The plot thickens as Regeneration One #83 continues the story of Megatron's Earth, and shows the full cost of Optimus Prime's attempts to cling to a peace that was not as solid as he believed it to be. As before, the team that finished off the Marvel run are in place: Simon Furman scripts, Andrew Wildman pencils, and Stephen Baskerville inks. They're joined by John-Paul Bove on colors, and Chris Mowry doing lettering.
Spike is not happy. Who would be?
After his big reveal last month, Spike "Circuit Smasher" Witwicky is identified by the Wreckers, and we learn that he's not the only human survivor as both sides come to the conclusion that they may be able to help one another. Circuit Smasher fills in the Wreckers on how Megatron was reactivated and the Earth was laid waste. Somehow, Megatron was able to reanimate all the Decepticons killed at Underbase back around Marvel issue #50, and turn the world's nuclear arsenal against its owners- feats the Wreckers feel should be far beyond even him. As the new allies plan to retake or destroy the Ark, Optimus Prime finally takes Megatron's bait and heads to Earth with most of his best troops, leaving Hot Rod in charge of Cybertron. Unfortunately, Soundwave has spies everywhere...

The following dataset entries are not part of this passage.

-- ==== Sys2Proof/Syntax.lean ====
section
/-! DEFINITION. The instructions: one constructor for each of the 11 wire rows and the 40 host rows of the opcode table
(R134, R138), their operand types, and the request in which one arrives on its port. -/

namespace Sys2Proof

/-- `Role ::= PTX | PRX` (R61). -/
inductive Role where
  | ptx
  | prx
  deriving DecidableEq, Repr

/-- The transport collaborator handed to `init` (R280): the black box of R92 or one of the reference environments
of R96 and R109. -/
inductive Transport where
  | blackBox
  | refChip
  | absent0
  | absentF
  deriving DecidableEq, Repr

/-- One of the 11 wire commands with its operands (R134). -/
inductive WireCmd where
  | rRegister (addr : BitVec 5) (n : Nat)
  | wRegister (addr : BitVec 5) (data : List Byte)
  | rRxPayload (n : Nat)
  | wTxPayload (data : List Byte)
  | flushTx
  | flushRx
  | reuseTxPl
  | activate
  | rRxPlWid
  | wAckPayload (pipe : BitVec 3) (data : List Byte)
  | wTxPayloadNoack (data : List Byte)
  deriving DecidableEq, Repr

/-- An instruction: a wire command (R191 to R201) or a host operation (R138) with its abstract operands. Operands may be
ill formed; the operation's rule says what then happens (R305). -/
inductive Instr where
  -- the wire space, formats A, P and F
  | rRegister (addr : BitVec 5) (n : Nat)
  | wRegister (addr : BitVec 5) (data : List Byte)
  | rRxPayload (n : Nat)
  | wTxPayload (data : List Byte)
  | flushTx
  | flushRx
  | reuseTxPl
  | wireActivate
  | rRxPlWid
  | wAckPayload (pipe : BitVec 3) (data : List Byte)
  | wTxPayloadNoack (data : List Byte)
  -- the host space, format H: Register Access Layer
  | getBits (byte mask : Byte)
  | setBits (byte mask value : Byte)
  | readRegister (addr : Byte)
  | writeRegister (addr byte : Byte)
  | readRegisters (addr : Byte) (n : Nat)
  | writeRegisters (addr : Byte) (bytes : List Byte)
  | modifyRegisterBits (reg mask value : Byte)
  -- Command Protocol Layer
  | reuseTx
  | activate
  -- FIFO Manager
  | txHasSpace
  | txIsEmpty
  | txWrite (data : List Byte) (len : Nat)
  | txWriteNoAck (data : List Byte) (len : Nat)
  | setAckPipe (pipe : Byte)
  | getAckPipe
  | rxHasData
  | rxIsFull
  | rxRead
  | txFlush
  | rxFlush
  -- status operations and the decoder
  | statusRead
  | statusClear (sel : Byte)
  | statusClearAll
  | clearTxFail
  | decode (rawStatus : Byte)
  -- Role State Machine
  | switchRole (role : Byte)
  | switchRoleDirectly (role : Byte)
  | getRole
  -- User Configuration Model
  | cfgWriteDirectly (config : RadioConfig)
  | cfgWriteDiff (old : Option RadioConfig) (new : RadioConfig)
  | cfgRead
  | cfgWrite (config : RadioConfig)
  -- Device Lifecycle
  | init (transport : Transport)
  | checkDevice
  | setup (role : Byte) (config : Option RadioConfig) (registerList : Option (List (Byte × Byte)))
  | deinit
  | powerUp
  | powerDown
  | radioOn
  | radioOff
  deriving DecidableEq, Repr

/-- A request as it stands on its port: a transport call on the wire port, a select code and its operand bytes on the host
port. "The two spaces are decoded on different ports and never mixed" (30_encoding.md). -/
inductive Request where
  | wire (call : Call)
  | host (op : Byte) (operands : List Byte)
  deriving DecidableEq, Repr

/-- The instruction that a wire command is. -/
def WireCmd.toInstr : WireCmd → Instr
  | .rRegister addr n => .rRegister addr n
  | .wRegister addr data => .wRegister addr data
  | .rRxPayload n => .rRxPayload n
  | .wTxPayload data => .wTxPayload data
  | .flushTx => .flushTx
  | .flushRx => .flushRx
  | .reuseTxPl => .reuseTxPl
  | .activate => .wireActivate
  | .rRxPlWid => .rRxPlWid
  | .wAckPayload pipe data => .wAckPayload pipe data
  | .wTxPayloadNoack data => .wTxPayloadNoack data

/-- The wire command that an instruction of the wire space is; none for a host operation. -/
def Instr.wireCmd : Instr → Option WireCmd
  | .rRegister addr n => some (.rRegister addr n)
  | .wRegister addr data => some (.wRegister addr data)
  | .rRxPayload n => some (.rRxPayload n)
  | .wTxPayload data => some (.wTxPayload data)
  | .flushTx => some .flushTx
  | .flushRx => some .flushRx
  | .reuseTxPl => some .reuseTxPl
  | .wireActivate => some .activate
  | .rRxPlWid => some .rRxPlWid
  | .wAckPayload pipe data => some (.wAckPayload pipe data)
  | .wTxPayloadNoack data => some (.wTxPayloadNoack data)
  | .getBits _ _ | .setBits _ _ _ | .readRegister _ | .writeRegister _ _ | .readRegisters _ _
  | .writeRegisters _ _ | .modifyRegisterBits _ _ _ | .reuseTx | .activate | .txHasSpace | .txIsEmpty
  | .txWrite _ _ | .txWriteNoAck _ _ | .setAckPipe _ | .getAckPipe | .rxHasData | .rxIsFull | .rxRead
  | .txFlush | .rxFlush | .statusRead | .statusClear _ | .statusClearAll | .clearTxFail | .decode _
  | .switchRole _ | .switchRoleDirectly _ | .getRole | .cfgWriteDirectly _ | .cfgWriteDiff _ _ | .cfgRead
  | .cfgWrite _ | .init _ | .checkDevice | .setup _ _ _ | .deinit | .powerUp | .powerDown | .radioOn
  | .radioOff => none

/-- Whether an instruction is one of the 40 host operations (R138). -/
def Instr.isHost (i : Instr) : Bool := i.wireCmd.isNone

end Sys2Proof
end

There's some interesting things going on in this issue. We continue picking back up on old continuity threads with the re-introduction of G.B. Blackrock; naturally he's the one behind the Circuit Smasher technology. While Circuit Breaker is never mentioned by name, she is shown and referenced, both in a way to give enough wiggle room for IDW. (Circuit Breaker was included in Secret Wars II
before her origin in Transformers so that Marvel would have sole ownership of the character. And they've used her so much
since then!) But probably the most obscure Transformers reference in the book is referring to the Ark's computer as "Auntie," a name dating back to Marvel's original proposal for the Transformers, and only used very rarely in the comics. There's another reference in the book to a different comic- one that took me a minute to put together, but I quite enjoyed. You'll spot it.
While Simon Furman's making some attempts to keep his famous Furmanisms in check, his writing definitely has a certain style and feel to it, and this issue lives up to that. The story to date doesn't quite
feel the same as where we left off way back when... which makes the decision to skip 20 years into the future a smart one. I'm happy with the pacing, though- the story is progressing, we're getting solid information on what happened in the intervening years, and the comic's not afraid to be dense with dialogue and exposition in that `80s Marvel way. Wildman and Baskerville seem to have settled back into their old gig nicely- I think they might be back in the old groove even a bit more than Furman, in fact. It's solid art, and the book flows easily from panel to panel and it's not at all difficult to follow what's going on. My only qualm is a stylistic one that comes down to personal taste: Wildman's faces have gotten a bit more angular, but still make the Transformers look very human and organic in most cases- which works from a stand point of relating to the characters, but not so much in a "these are robots" sense. For that, Geoff Senior was my favorite, and I'm happy to see him providing alternate covers to ReGen One. I think John-Paul Bove has dialed it back on color complexity compared to the first couple of issues, and this is an extremely good thing. The colors more than anything looked very modern and out of place early in, but here they're looking slightly flatter and more comic-booky- in a good way.
This entire issue is one that's primarily building to other things. While that can be tricky to do and unsatisfying if done incorrectly, it's in the nature of the story's 20-year timeskip that we, like the Autobots, need to get caught up. Even so, there's enough interesting new information here to make it fun on its own. I definitely want to see where this is going!